Water leakage was modeled by opening a wedge gate valve 1 (with a conditional ½ inch pass) mounted on a steel pipeline 2 (with a conditional ¾ inch pass, length 2 m). The leakage rate was controlled using an electromagnetic flowmeter 3. pressure gauges. 4. During the experiment, a pump 5 operated at a constant engine speed. To provide the necessary hydraulic resistance for the pump, a throttle 7 was used. A vibration sensor was installed next to the valve to measure vibrations in the longitudinal direction. The sensor had an axial sensitivity of 1000 mV/g and a natural frequency of 35 kHz. The analog-to-digital converter had a sampling frequency of 50 kHz.
A photo of the valve with the simulated leak is shown in Figure 2.
Table 1 shows the results of measuring pressure and water flow at different degrees of valve opening. The water consumption when the valve is fully open is 22.0 L per minute.
A sample of 20 acoustic signals, each with a length of 20,000 samples, was analyzed for different degrees of opening of the gate valve.
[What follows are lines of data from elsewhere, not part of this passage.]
def sproutTab (s : State) (n : Nat) : RegTab :=
  let t := getStack s n
  wd 0x00 (fld t.sprQ.length 24 + fld (match t.sprRun with | some r => r.cmd.part.val | none => 0xFF) 16 + flg t.sprRun.isSome 15 +
    flg t.hfence.isSome 14 + fld (sprActive s t) 8) ++
  wd 0x04 (evBits [t.evThrottled, t.evParity, t.evFault, t.evHfence]) ++ wd 0x08 (fld (sprConc s n) 26 + fld (if vget s.thm.stack (Fin.ofNat 8 n) = 2 then 4 else 8) 20 + fld 512 8) ++
  wd 0x0C 0 ++ cnt 0x10 t.cmds ++ cnt 0x18 t.macs ++ cnt 0x20 (t.waitCyc + elapsed s) ++ cnt 0x28 (t.yields + elapsed s)

def stackReg (s : State) (n off : Nat) : Option RegV :=
  if off < 0x40000 then regAt (stackTab s n) off else regAt (sproutTab s n) (off - 0x40000)

/-! ### KVP (Tables 9.17, 9.18) -/

def kvpTab (s : State) : RegTab :=
  let k := s.kvp
  let waiting := (k.reqs.filter (fun r => r.copy.isNone)).length
  wd 0x00 0x200000 ++ wd 0x04 (fld (min 255 waiting) 24 + fld (k.reqs.filter (fun r => r.copy.isSome)).length 16) ++
  wd 0x08 (evBits [k.evRefused, k.evLeaseWait, k.evCopyPoison]) ++ wd 0x10 k.selPart ++ wd 0x14 k.selLo.toNat ++ wd 0x18 k.selHi.toNat ++
  wd 0x1C k.state.toNat ++ wd 0x20 k.counts.toNat ++ cnt 0x28 k.copies ++ cnt 0x30 k.leases ++
  regRow 0x100 4 32 (fun p => kvFree s (Fin.ofNat 32 p))

/-! ### GST (Tables 17.19, 17.20) -/

def guestCode : GuestSt → Nat
  | .absent => 0
  | .training => 1
  | .admitted => 2
  | .down => 3

/-- The applied windows of a site. -/
def guestWindows (s : State) (g : Nat) : Nat :=
  ((liveParts s).map (fun p => ((getPart s p).guestWins.filter (fun w => w.site = g)).length)).foldl (· + ·) 0

def gstTab (s : State) (g : Nat) : RegTab :=
  let x := getGuest s g
  let id := fun i => (x.ident.getD i 0).toNat
  wd 0x00 (fld (guestCode x.st) 30 + fld x.rate 27 + fld x.modules 24 + fld x.x8.toNat 20 + flg (s.fuses.fitted.getLsbD g) 19 +
    fld (guestWindows s g) 13) ++
  wd 0x04 0 ++ wd 0x08 (evBits [x.evAdmitted, x.evDown, x.evViol, x.evPower]) ++
  wd 0x0C (fld x.vioWindow 24 + fld x.vioKind 16 + fld x.vioCause 8) ++
  wd 0x10 (fld (id 3) 24 + fld (id 2) 16 + fld (id 1) 8 + id 0) ++ wd 0x14 (fld (id 4) 24 + fld (id 5) 16 + fld (id 6) 8) ++
  cnt 0x20 x.inBytes ++ cnt 0x28 x.outBytes ++ cnt 0x30 x.viol ++ cnt 0x38 (x.heldCyc + heldPart s x)

def gstReg (s : State) (off : Nat) : Option RegV :=
  if off < 0x2000 then regAt (gstTab s (off / 0x1000)) (off % 0x1000) else none

/-! ### DL (Tables 17.17, 17.18) -/

def bunCode : BunSt → Nat
  | .full => 0
  | .half => 1
  | .out => 2
  | .untrained => 3

def bundleTab (s : State) (k b : Nat) : RegTab :=
  let x := vget (getPair s k).bundles (Fin.ofNat 8 b)
  let o := 0x40 + b * 0x20
  wd o (fld (bunCode x.st) 30 + flg x.half 29 + flg x.saved 28 + fld x.band 26 + fld (x.sp32.getD 0x3F) 20 + fld (x.sp33.getD 0x3F) 14) ++
  wd (o + 4) 0 ++ cnt (o + 8) x.crc ++ cnt (o + 0x10) x.replay

def pairTab (s : State) (k : Nat) : RegTab :=
  let p := getPair s k
  wd 0x00 (flg p.severed 31 + fld (pairWorking p k) 20 + fld (bundlesOf k) 16) ++
  wd 0x04 (evBits [p.evRetrained, p.evSpared, p.evHalf, p.evOut, p.evSevered]) ++ (List.range (bundlesOf k)).flatMap (bundleTab s k)

def dlCetTab (s : State) : RegTab :=
  (List.range 16).flatMap (fun n =>
    let e := vget s.dl.cet (Fin.ofNat 16 n)
    wd (n * 0x10) (flg e.valid 31 + flg e.lasting 30 + fld e.count 8) ++
    wd (n * 0x10 + 4) (fld (e.loc / 8) 16 + fld (e.loc % 8) 8 + e.addr) ++ wd (n * 0x10 + 8) e.age) ++
  wd 0x100 s.dl.lost.toNat

def dlReg (s : State) (off : Nat) : Option RegV :=
  if off < 22 * 0x400 then regAt (pairTab s (off / 0x400)) (off % 0x400)
  else if 0x10000 ≤ off then regAt (dlCetTab s) (off - 0x10000)
  else none

end Sys2Proof.Machine
end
The fluctuation function was calculated on signal sections (windows), with a length s = 16 to 1024.

3. Results

3.1. The Results of the Analysis of Acoustic Signals Using the DFA-1 Method

The results of the DFA-1 signal analysis are shown in Figure 3.
When the valve is fully open (the consumption is 22.0 L/min) and fully closed (the consumption is 0 L/min), the Hurst exponent for acoustic signals is at a level of a deterministic signal (H → 1). At low valve opening values, the acoustic signals are anticorrelated (with alternating large and small amplitudes). For these, the Hurst exponent is below the level of a probabilistic process (H < 0.5). An increase in leakage leads to an increase in the Hurst exponent. With high fluid consumption a positive correlation is observed between the signals (H > 0.5, small amplitudes often follow small amplitudes, and large amplitudes follow large amplitudes).
Figure 4 shows the power spectrum of acoustic signals obtained by median averaging of the signals.
The power spectrum of the acoustic signal of a hermetically sealed valve (black line in Figure 4) decreases uniformly on a logarithmic frequency scale. If there is a water leak, the energy in the acoustic signal will increase. For a fully open gate valve (blue line in Figure 4), the highest signal energy is observed in the low-frequency region (up to 5 kHz). With a decrease leakage consumption, a redistribution of acoustic energy from low frequencies to higher frequencies is observed (red and green lines in Figure 4).
The appearance of high-frequency fluctuations can be seen in the profiles of the acoustic signals (Figure 5), which were calculated using Equation (1).
The fluctuation profiles of the acoustic signal with the valve fully closed and fully open do not visually differ (Figure 5a,b, respectively), their Hurst exponent H is at the same level. When the valve is closed and the water flow is reduced, the fluctuation profiles become more noisy (Figure 5c,d), the Hurst exponent H decreases.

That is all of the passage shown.